-- ==== Sys2Proof/Proofs/RegisterWrites.lean ====
section
/-! SUPPORT. What a register write of a virtual function leaves alone, and the registers that only hold a value (R10, R389). -/

namespace Sys2Proof.Machine

/-- What a virtual function's access may change: the host interface, its own partition and rings, counters and what is sent; the
partitions, event rings and ring pairs of the others stay (R10). -/
structure State.VfOnly (p : Nat) (s u : State) : Prop where
  rest : u = { s with hif := u.hif, parts := u.parts, gdbg := u.gdbg, out := u.out }
  part : ∀ q, q ≠ p → u.part q = s.part q
  evt  : ∀ q, q ≠ p → u.evt (.vf q) = s.evt (.vf q)
  ring : ∀ q, q ≠ p → ∀ m, m < 64 → u.ring q m = s.ring q m

section
variable {p : Nat}

theorem State.VfOnly.refl (s : State) : s.VfOnly p s := ⟨rfl, fun _ _ => rfl, fun _ _ => rfl, fun _ _ _ _ => rfl⟩

theorem State.VfOnly.trans {s t u : State} (h : s.VfOnly p t) (k : t.VfOnly p u) : s.VfOnly p u where
  rest := k.rest.trans (by rw [h.rest])
  part q hq := (k.part q hq).trans (h.part q hq)
  evt q hq := (k.evt q hq).trans (h.evt q hq)
  ring q hq m hm := (k.ring q hq m hm).trans (h.ring q hq m hm)

/-- A field of the host interface other than its rings. -/
theorem State.modHif_vfOnly (s : State) (f : Hif → Hif) (hr : ∀ h, (f h).pairs = h.pairs := by intro; rfl)
    (he : ∀ h, (f h).evts = h.evts := by intro; rfl) : s.VfOnly p (s.modHif f) where
  rest := rfl
  part _ _ := rfl
  evt q _ := congrArg (SMap.get EvtRing.reset (fnKey (.vf q))) (he s.hif)
  ring q _ m _ := congrArg (SMap.get Ring.reset (64 * q + m)) (hr s.hif)

theorem State.setRing_vfOnly (s : State) {n : Nat} (hn : n < 64) (r : Ring) : s.VfOnly p (s.setRing p n r) where
  rest := rfl
  part _ _ := rfl
  evt _ _ := rfl
  ring q hq m hm := by rw [State.ring_setRing s p n q m r hn hm, if_neg fun h => hq h.1]

theorem State.setPart_vfOnly (s : State) (x : Part) : s.VfOnly p (s.setPart p x) where
  rest := rfl
  part _ hq := State.part_setPart_ne s x hq
  evt _ _ := rfl
  ring _ _ _ _ := rfl

/-- The event rings of two virtual functions are two. -/
theorem fnKey_vf_ne {p q : Nat} (h : q ≠ p) : fnKey (.vf q) ≠ fnKey (.vf p) := fun e => h (Nat.succ.inj e)

theorem State.setEvt_vfOnly (s : State) (r : EvtRing) : s.VfOnly p (s.setEvt (.vf p) r) where
  rest := rfl
  part _ _ := rfl
  evt q hq := by rw [State.evt_setEvt, if_neg (fnKey_vf_ne hq)]
  ring _ _ _ _ := rfl

theorem State.gevent_vfOnly (s : State) (block inst ev n : Nat) : s.VfOnly p (s.gevent block inst ev n) := by
  unfold State.gevent
  split
  · exact .refl s
  · exact ⟨rfl, fun _ _ => rfl, fun _ _ => rfl, fun _ _ _ _ => rfl⟩

theorem State.badAccess_vfOnly (s : State) : s.VfOnly p s.badAccess := s.modHif_vfOnly _

/-- A doorbell counts, and then acts or is dropped. -/
theorem State.doorbell_vfOnly (s : State) (ok : Bool) {f : State → State} (hf : ∀ t : State, t.VfOnly p (f t)) :
    s.VfOnly p (s.doorbell ok f) := by
  refine (s.gevent_vfOnly 6 0 0 1).trans ?_
  unfold State.doorbell
  dsimp only
  split
  · exact hf _
  · exact State.badAccess_vfOnly _

theorem State.doSqTail_vfOnly (s : State) {n : Nat} (hn : n < 64) (v : Nat) : s.VfOnly p (s.doSqTail p n v) :=
  s.doorbell_vfOnly _ fun t => t.setRing_vfOnly hn _

theorem State.doCqHead_vfOnly (s : State) {n : Nat} (hn : n < 64) (v : Nat) : s.VfOnly p (s.doCqHead p n v) :=
  s.doorbell_vfOnly _ fun t => t.setRing_vfOnly hn _

theorem State.emit_vfOnly (s : State) (m : OutMsg) : s.VfOnly p (s.emit m) :=
  ⟨rfl, fun _ _ => rfl, fun _ _ => rfl, fun _ _ _ _ => rfl⟩

theorem State.writeEvent_vfOnly (s : State) (body : Bytes) : s.VfOnly p (s.writeEvent (.vf p) body) := by
  unfold State.writeEvent
  dsimp only
  split
  · exact (s.setEvt_vfOnly _).trans (State.emit_vfOnly _ _)
  · exact ((s.setEvt_vfOnly _).trans (State.emit_vfOnly _ _)).trans (State.emit_vfOnly _ _)

/-- Writing the events that wait changes the event ring alone, and what is sent. -/
theorem State.drainEvents_vfOnly (s : State) (xs : List Bytes) : s.VfOnly p (s.drainEvents (.vf p) xs) := by
  induction xs generalizing s with
  | nil => exact .refl s
  | cons b rest ih =>
    unfold State.drainEvents
    split
    · exact ((s.setEvt_vfOnly _).trans (State.writeEvent_vfOnly _ b)).trans (ih _)
    · exact .refl s

theorem State.doEvtHead_vfOnly (s : State) (v : Nat) : s.VfOnly p (s.doEvtHead (.vf p) v) :=
  s.doorbell_vfOnly _ fun t => (t.setEvt_vfOnly _).trans (State.drainEvents_vfOnly _ _)

theorem State.enablePair_vfOnly (s : State) {n : Nat} (hn : n < 64) (cfg : Nat) : s.VfOnly p (s.enablePair p n cfg) := by
  unfold State.enablePair
  dsimp only
  (repeat' split) <;> exact s.setRing_vfOnly hn _

theorem State.disablePair_vfOnly (s : State) {n : Nat} (hn : n < 64) (cfg : Nat) : s.VfOnly p (s.disablePair p n cfg) := by
  unfold State.disablePair
  dsimp only
  split
  · exact s.setRing_vfOnly hn _
  · exact (s.setRing_vfOnly hn _).trans (State.setPart_vfOnly _ _)

theorem State.enableEvents_vfOnly (s : State) (cfg : Nat) : s.VfOnly p (s.enableEvents (.vf p) cfg) := by
  unfold State.enableEvents
  dsimp only
  split
  · exact s.setEvt_vfOnly _
  · split
    · rw [if_neg nofun]
      exact s.setEvt_vfOnly _
    · exact s.setEvt_vfOnly _

theorem State.writeRingCfg_vfOnly (s : State) (n v : Nat) : s.VfOnly p (s.writeRingCfg (.vf p) n v) := by
  by_cases hn : n < 64
  · have hresume : s.VfOnly p (if bit v 8 then s.doResume p n else s) := by
      split
      · exact s.setRing_vfOnly hn _
      · exact .refl s
    refine hresume.trans ?_
    simp only [State.writeRingCfg, hn, decide_true]
    generalize (if bit v 8 then s.doResume p n else s) = s1
    split
    · exact State.enablePair_vfOnly _ hn _
    · exact State.disablePair_vfOnly _ hn _
  · simp only [State.writeRingCfg, hn, decide_false]
    split
    · exact s.enableEvents_vfOnly _
    · exact s.setEvt_vfOnly _

theorem State.writeRing_vfOnly (s : State) (n off v : Nat) : s.VfOnly p (s.writeRing (.vf p) n off v) := by
  unfold State.writeRing
  split
  · exact s.writeRingCfg_vfOnly n v
  · by_cases hn : n < 64
    · simp only [hn, decide_true]
      (repeat' split)
      · exact s.setRing_vfOnly hn _
      · exact s.setRing_vfOnly hn _
      · exact .refl s
    · simp only [hn, decide_false]
      (repeat' split)
      · exact s.setEvt_vfOnly _
      · exact s.setEvt_vfOnly _
      · exact .refl s

/-- Every word of a virtual function's registers (R389). -/
theorem State.writeVf_vfOnly (s : State) (off v : Nat) : s.VfOnly p (s.writeVf p off v) := by
  have hdropped : s.VfOnly p (s.doorbell false id) := s.doorbell_vfOnly _ fun t => .refl t
  unfold State.writeVf
  split
  · have hn : off / 4096 < 64 := by omega
    split
    · exact s.doSqTail_vfOnly hn v
    · split
      · exact s.doCqHead_vfOnly hn v
      · exact hdropped
  · split
    · exact s.doEvtHead_vfOnly v
    · split
      · exact hdropped
      · split
        · exact s.writeRing_vfOnly _ _ v
        · split
          · exact s.modHif_vfOnly _
          · split
            · exact s.modHif_vfOnly _
            · exact .refl s

theorem State.doRegisterWrite_vfOnly (s : State) (off size v : Nat) : s.VfOnly p (s.doRegisterWrite (.vf p) off size v) := by
  unfold State.doRegisterWrite
  split
  · exact s.writeVf_vfOnly off _
  · split
    · exact (s.writeVf_vfOnly off _).trans (State.writeVf_vfOnly _ _ _)
    · exact s.badAccess_vfOnly

end

/-! ## Registers that only hold a value -/

/-- The link is up: the write acts, and sensors are reported. -/
theorem exec_registerWrite {s : State} (hp : s.chip.power = .on) (hr : s.chip.perst = false) (fn : Fn) (off size : Nat) (v : W64) :
    exec (.registerWrite fn off size v) s = .next (s.doRegisterWrite fn off size v.toNat).reportSensors :=
  congrArg (fun u : State => Host.Outcome.next u.reportSensors) (State.overLink_up (·.doRegisterWrite fn off size v.toNat) hp hr)

theorem State.doRegisterWrite_word (s : State) (fn : Fn) {off : Nat} (h : off % 4 = 0) (v : Nat) :
    s.doRegisterWrite fn off 4 v = s.writeWord fn off (v % 2 ^ 32) := if_pos ⟨rfl, h⟩

/-- 8 bytes are two words, the low one first (R389). -/
theorem State.doRegisterWrite_double (s : State) (fn : Fn) {off : Nat} (h : off % 8 = 0) (v : Nat) :
    s.doRegisterWrite fn off 8 v = (s.writeWord fn off (v % 2 ^ 32)).writeWord fn (off + 4) (v / 2 ^ 32 % 2 ^ 32) :=
  (if_neg (by simp)).trans (if_pos ⟨rfl, h⟩)

theorem State.doRegisterWrite_bad (s : State) (fn : Fn) {off size : Nat} (h4 : ¬(size = 4 ∧ off % 4 = 0))
    (h8 : ¬(size = 8 ∧ off % 8 = 0)) (v : Nat) :
    s.doRegisterWrite fn off size v = { s with hif := { s.hif with badSize := min 0xFFFF (s.hif.badSize + 1) } } :=
  (if_neg h4).trans (if_neg h8)

/-- A word of the set-up buffer (R391). -/
theorem State.writeWord_buffer (s : State) {off : Nat} (hl : 0xE000 ≤ off) (hu : off < 0xF000) (v : Nat) :
    s.writeWord .pf off v = { s with hif := { s.hif with buffer := s.hif.buffer.writeN (off - 0xE000) (toLe 4 v) } } := by
  have h1 : off < 0xC00000 := by omega
  have h2 : off < 0x10000 := by omega
  have h3 : off ≠ 0x24 := by omega
  have h4 : off ≠ 0x30 := by omega
  have h5 : ¬(0x200 ≤ off ∧ off < 0x210) := by omega
  have h6 : ¬(0x8000 ≤ off ∧ off < 0x9000) := by omega
  simp only [State.writeWord, State.writePf, State.writeReg, State.writeHif, h1, h2, h3, h4, h5, h6, if_false, if_true]
  exact if_pos ⟨hl, hu⟩

/-- The window register (R389). -/
theorem State.writeWord_windows (s : State) (v : Nat) :
    s.writeWord .pf 0x30 v = { s with hif := { s.hif with windows := v &&& 0xFFFF07 } } := rfl

/-- A virtual function's BAR2 base (R366). -/
theorem State.writeWord_vfBase (s : State) (p v : Nat) :
    s.writeWord (.vf p) 0x42000 v = { s with hif := { s.hif with vfBase := setAt s.hif.vfBase p (bits v 8 10) } } := rfl

/-- Settles O30: the registers that only hold a value by the branches of the write, and the isolation of the other partitions by
`VfOnly`, which every word of a virtual function's registers meets. -/
theorem registerWrites : Obligations.RegisterWrites := by
  intro s v hp hr
  simp only [exec_registerWrite hp hr]
  refine ⟨fun fn off size h4 h8 => ?_, fun off ho hl hu => ?_, fun off ho hl hu => ?_, ?_, fun p => ?_, fun p off size => ?_⟩
  · rw [State.doRegisterWrite_bad s fn h4 h8]
  · rw [State.doRegisterWrite_word s .pf ho, State.writeWord_buffer s hl hu]
  · have hb : off + 4 - 0xE000 = off - 0xE000 + 4 := by omega
    rw [State.doRegisterWrite_double s .pf ho, State.writeWord_buffer s hl hu,
      State.writeWord_buffer _ (by omega) (by omega), hb]
  · rw [State.doRegisterWrite_word s .pf (by rfl), State.writeWord_windows]
  · rw [State.doRegisterWrite_word s (.vf p) (by rfl), State.writeWord_vfBase]
  · have h := s.doRegisterWrite_vfOnly (p := p) off size v.toNat
    exact ⟨_, rfl, h.rest, fun q hq => ⟨h.part q hq, h.evt q hq, h.ring q hq⟩⟩

end Sys2Proof.Machine
end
....
About this task =>
Only a number is wanted here: how many lines of the data hold the string "Machine".

Result for this exercise =>
2